To understand the Louisiana werewolf, and to determine whether or not there is truth in the legends and stories that come out of bayou country, a little history of the werewolf tradition might come in handy.

WEREWOLF HISTORY IN BRIEF

Werewolves through history,

“The critical point that needs to be grasped here is that shapeshifting is not a matter of physical transformation.”
GREER

Shape-shifting and wolf-magic are anything but new discoveries. There was already a wolf-wisdom tradition at work among the early Europeans as long as three thousand years ago and as they migrated across westward across Europe, this venerable tradition was enriched by the great magick traditions and by actual experiences - true life accounts - that found their way into history and legend to shape what we know as the shape-shifting lycanthrope of today.

Throughout the actual records of lycanthropy there are many cases where the human body of the werewolf was found “lying asleep in bed, or curled up under a bush in the forest, while the werewolf prowled the night. In other cases, the animal form seems to have surrounded the human body of the werewolf like a garment.”

According to experts in the field, there are varying accounts of numerous methods of transformation and although the most popular of these - the belief that the transformation happens on its own at the time of the full moon - is actually found in werewolf folklore all over Europe, it is not the only explanation. Records indicate that powerful shape-shifting magicians took a cup, with nothing more magical in it than common ale, muttered charms over it and then drank it down to begin the transformation process. Other traditions required the shape-shifter to first rub a magical ointment all over the body and then to put on a wolfskin belt or pelt. Most traditions agree that a charm or chant sung along with the physical ritual was the key to the shape-shifting transformation.

In transforming back to human form, traditions suggest that the shape-shifter has only to remove the wolfskin pelt or unfasten the belt and the transformation is undone. Other, darker traditions, especially those in which an individual becomes a werewolf as the result of a curse, suggest that the shape-shifter must find a source of running water and bathe in it to initiate the return to human shape. Some powerful shape-shifters, however, are said to be able to transform in and out of the werewolf and human states entirely at will.

Because werewolves moved between the worlds as they transformed from human to animal and back again, those who undertook this transformation at will were considered to be acting outside the will of God and were usually greatly feared. In addition, the actions of these shape-shifters while in animal form were not always entirely reliable and there are many accounts of shapeshifting humans in the forms of wolves, bears and other great animals who evidently undertook the transformation so often that the animal nature within them could not be contained. These individuals were often blamed for fits of terrifying violence against humans who soon sought ways to defend themselves against these monstrous half-human beasts.
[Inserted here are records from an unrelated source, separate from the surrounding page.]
-- ==== Sys2Proof/Machine/Engines.lean ====
section
/-!
DEFINITION. The engine array around its instructions: kernels and their loading (R253, R254), kernel runs and their end (R255,
R256), DMA chains (R257 to R261), the result admission point (R262, R286), and the writes of the engine registers (R250, R264).
-/
namespace Sys2Proof.Machine

-- kernels ------------------------------------------------------------------------------------------------------------------------------

/-- Clusters of a mask. -/
def maskList (m : Nat) : List Nat := (List.range 16).filter fun i => m / 2 ^ i % 2 = 1

/-- User handles that an entry of the active or a committed schedule names (R254). -/
def State.namedHandles (s : State) : List Nat :=
  ((s.sched.active ++ s.committed).filter fun e => e.kind == 1).map fun e => fld e.w3 15 0

/-- A slot that is written, in a cluster of a mask, lies within a kernel in use. -/
def State.slotsInUse (s : State) (mask first count : Nat) : Bool :=
  decide (0 < count) && s.engines.kernels.any fun k =>
    decide (k.1 ∈ s.namedHandles) && k.2.mask.toNat &&& mask != 0 &&
      decide (first < k.2.entry.toNat + k.2.size.toNat ∧ k.2.entry.toNat < first + count)

/-- Instructions written into a store, two words each, upper word first (R253). -/
def storeWords (m : SMap (BitVec 64)) (slot : Nat) : List Word → SMap (BitVec 64)
  | hi :: lo :: ws => storeWords (SMap.set 0 m slot (hi ++ lo)) (slot + 1) ws
  | _ => m

/-- The lowest user handle that is not defined (R253). -/
def State.newHandle (s : State) : Nat := ((List.range 256).find? fun i => (SMap.find s.engines.kernels (0x100 + i)).isNone).getD 0 + 0x100

/-- KERNEL_LOAD (R253, R254). -/
def execKernelLoad (r : Req) (s : State) : Res :=
  let count := fld (r.w 0) 27 16
  .next (s.runOp 0x310 r (decide (r.len = 2 + 2 * count)) fun s =>
    let mask := r.p 15 0
    let first := fld (r.w 0) 10 0
    let def_ := (r.w 1).getLsbD 31
    let size := fld (r.w 1) 27 16
    let entry := fld (r.w 1) 10 0
    if mask = 0 ∨ 2 ^ s.res.clusters ≤ mask ∨ 512 < count ∨ 2048 < first + count ∨ 2048 < entry + size ∨
        (def_ = true ∧ size = 0) then no s .outOfRange
    else if !s.rel 11 then no s .clockStopped
    else if s.slotsInUse mask first count then no s .stateRefused
    else if def_ && decide (256 ≤ s.engines.kernels.length) then no s .outOfRange
    else
      let s := (maskList mask).foldl (fun s c =>
        s.setCluster c { s.cluster c with store := storeWords (s.cluster c).store first (r.payload.drop 2) }) s
      if def_ then
        let h := s.newHandle
        let k : Kernel := { mask := BitVec.ofNat 16 mask, entry := BitVec.ofNat 11 entry, size := BitVec.ofNat 12 size }
        ({ s with engines := { s.engines with kernels := SMap.put s.engines.kernels h k } }, some { status := .ok, param := h })
      else yes s)

/-- N_safe of R245 by mode: 8+8, 4+4, 16-bit real. -/
def nSafe : Nat → Nat
  | 0 => (2 ^ 31 - 1) / 32768
  | 1 => (2 ^ 31 - 1) / 128
  | _ => (2 ^ 63 - 1) / 2 ^ 30

/-- KERNEL_INFO: a word pair for each defined handle, then N_safe (R253). -/
def execKernelInfo (r : Req) (s : State) : Res :=
  .next (s.runOp 0x311 r true fun s =>
    if !s.rel 11 then no s .clockStopped
    else tell s ((s.engines.kernels.flatMap fun k =>
      [at32 16 k.1 ||| k.2.mask.setWidth 32, at32 16 k.2.entry.toNat ||| k.2.size.setWidth 32]) ++
      [lo32 (nSafe 0), lo32 (nSafe 1), lo32 (nSafe 2)]))

-- runs -----------------------------------------------------------------------------------------------------------------------------------

/-- The engines of a mask in a cluster; mask 0 means all 16 (R255). -/
def enginesOf (c : Nat) (mask : BitVec 16) : List Nat :=
  ((List.range 16).filter fun i => mask == 0 || mask.getLsbD i).map fun i => c * 16 + i

/-- Every admitted curd that depended on an entry is lost (R26, R27, R256, R261). -/
def State.loseDep (s : State) (i : Nat) : State :=
  let l := s.sched.held.filter fun h => h.dep == some i
  (s.setHeld (s.sched.held.filter fun h => h.dep != some i)).loseAll l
The horror movie cliché that werewolves can only be killed by a weapon made of silver appears to have relevance in historic accounts, but some sources indicate that any metal weapon can injure or kill a werewolf because the animal form is as vulnerable as the actual animal. Iron, an old stand-by in magical protection, is often suggested as a suitable substitute in the event silver is not available and it is claimed in French and European werewolf traditions that “cold iron will cause the wolf-form of a werewolf to instantly disappear.” (Greer)

Although it is true that they brought the tradition with them when they migrated to the New World, the Europeans are not the only people to have a history of werewolves and shape-shifters. In North America the Europeans encountered an equally rich shape-shifting lore and tradition among the Native Americans. Among the Navajos, for example, were found the “skinwalkers,” or sorcerers who would change into the forms of dogs or coyotes as part of a widely-feared tradition of evil First Nation magic.

Skinwalkers are believed to use a magical powder to make corpses - a concept also found among the practitioners of African bokor voodoo throughout the slave diaspora of the New World. Native American skinwalkers are also believed to practice cannibalism, a point that is particularly relative among the Native American tribes of South Louisiana where the Attakapas skinwalkers are still spoken of in whispers, if at all.